Figure 2. Statistical properties of the iHadCM3 $ {\delta}^{18}\mathrm{O} $ data: (a) mean state of isotopic composition ( $ {\delta}^{18}\mathrm{O} $ ) in precipitation and (b) standard deviation of $ {\delta}^{18}\mathrm{O} $ on an annual timescale; (c) absolute correlations of $ {\delta}^{18}\mathrm{O} $ with temperature (green) and precipitation amount (brown) on interannual timescale—for each grid cell only the stronger of the two is shown.

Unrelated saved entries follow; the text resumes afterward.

-- ==== Sys2Proof/Decode.lean ====
section
/-! DEFINITION. From command words to operations and back (spec/30_encoding.md R60 to R62). -/

namespace Sys2Proof

/-- Why a command word is no operation. -/
inductive DecodeError where
  /-- The code is reserved (R62). -/
  | reserved (c : Command)
deriving DecidableEq, Repr

/-- The operation a command word names, read from the binary column of the table of R61; reserved codes are rejected by
name (R62). Total on the sixteen words. -/
def decode (c : Command) : Except DecodeError Instr :=
  match c with
  | 0b0001#4 => .ok .hamDecblk
  | 0b0010#4 => .ok .hamDec
  | 0b0011#4 => .ok .bpPack
  | 0b0100#4 => .ok .bpUnpack
  | 0b0101#4 => .ok .scEnc
  | 0b0110#4 => .ok .scDec
  | 0b0111#4 => .ok .hufFreq
  | 0b1000#4 => .ok .hufTree
  | 0b1001#4 => .ok .hufCodes
  | 0b1010#4 => .ok .hufEnc
  | 0b1011#4 => .ok .hufDec
  | reservedCode => .error (.reserved reservedCode)

/-- The command word of an operation, from the op column of the table of R61. -/
def encode : Instr → Command
  | .hamDecblk => 0x1
  | .hamDec => 0x2
  | .bpPack => 0x3
  | .bpUnpack => 0x4
  | .scEnc => 0x5
  | .scDec => 0x6
  | .hufFreq => 0x7
  | .hufTree => 0x8
  | .hufCodes => 0x9
  | .hufEnc => 0xA
  | .hufDec => 0xB

/-- The command word that the table's bits `w` of `nbits` bits stand for: the word is 4 bits (R60), so a number that does
not fit them, or does not fit the row's own `nbits`, stands for none. DESIGN CHOICE, safe: a command word laid out in a
whole byte has zeros above bit 3 (log 12). -/
def commandOfTableWord (nbits w : Nat) : Option Command :=
  if w < 2 ^ nbits ∧ w < 16 then some (BitVec.ofNat 4 w) else none

/-- The operation the decoder reads from a word numbered as spec/opcode_table.json numbers it. -/
def decodeTableWord (nbits w : Nat) : Option Instr :=
  match commandOfTableWord nbits w with
  | none => none
  | some c =>
    match decode c with
    | .ok i => some i
    | .error _ => none

end Sys2Proof
end

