-- ==== Sys2Proof/Machine/Step.lean ====
section
/-! DEFINITION. The step of the machine (spec/10_state.md R31; 20_memory.md R50): one host action. The block fetches nothing (R25);
what it runs next is the next code the host writes to CMD. -/

namespace Sys2Proof.Machine

/-- One step: the host's next action, with the whole operation it issues if it is a CMD write. -/
def step (s : State) : Host.Outcome State Fault Refusal := hostStep s

/-- `s` with the command word `w` as the next thing the host writes to CMD, so that the next step runs it (log 1). -/
def State.withFetchWord (s : State) (nbits w : Nat) : State := placeCommand s nbits w

end Sys2Proof.Machine
end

To test the extrapolation and robustness of our emulator, we use last-millennium simulations of three other climate models: Scripps Experimental Climate Prediction Center’s Global Spectral Model (hereafter isoGSM, Yoshimura et al., Reference Yoshimura, Kanamitsu, Noone and Oki2008), iCESM version 1.2 (hereafter iCESM, Brady et al., Reference Brady, Stevenson, Bailey, Liu, Noone, Nusbaumer, Otto-Bliesner, Tabor, Tomas, Wong, Zhang and Zhu2019), and ECHAM5/MPI-OM (hereafter ECHAM5-wiso, Werner et al., Reference Werner, Haese, Xu, Zhang, Butzin and Lohmann2016). While iCESM and ECHAM5-wiso are fully coupled AOGCMs, isoGSM is an atmospheric GCM forced by sea-surface temperatures and sea-ice distributions of a last millennium run with the CCSM4 climate model (Landrum et al., Reference Landrum, Otto-Bliesner, Wahl, Conley, Lawrence, Rosenbloom and Teng2013). We re-grid the data of the other climate model simulations ( $ {\delta}^{18}\mathrm{O} $ , surface temperature, precipitation amount) to the iHadCM3 grid using bilinear interpolation from the CDO tool set (Schulzweida, Reference Schulzweida2020).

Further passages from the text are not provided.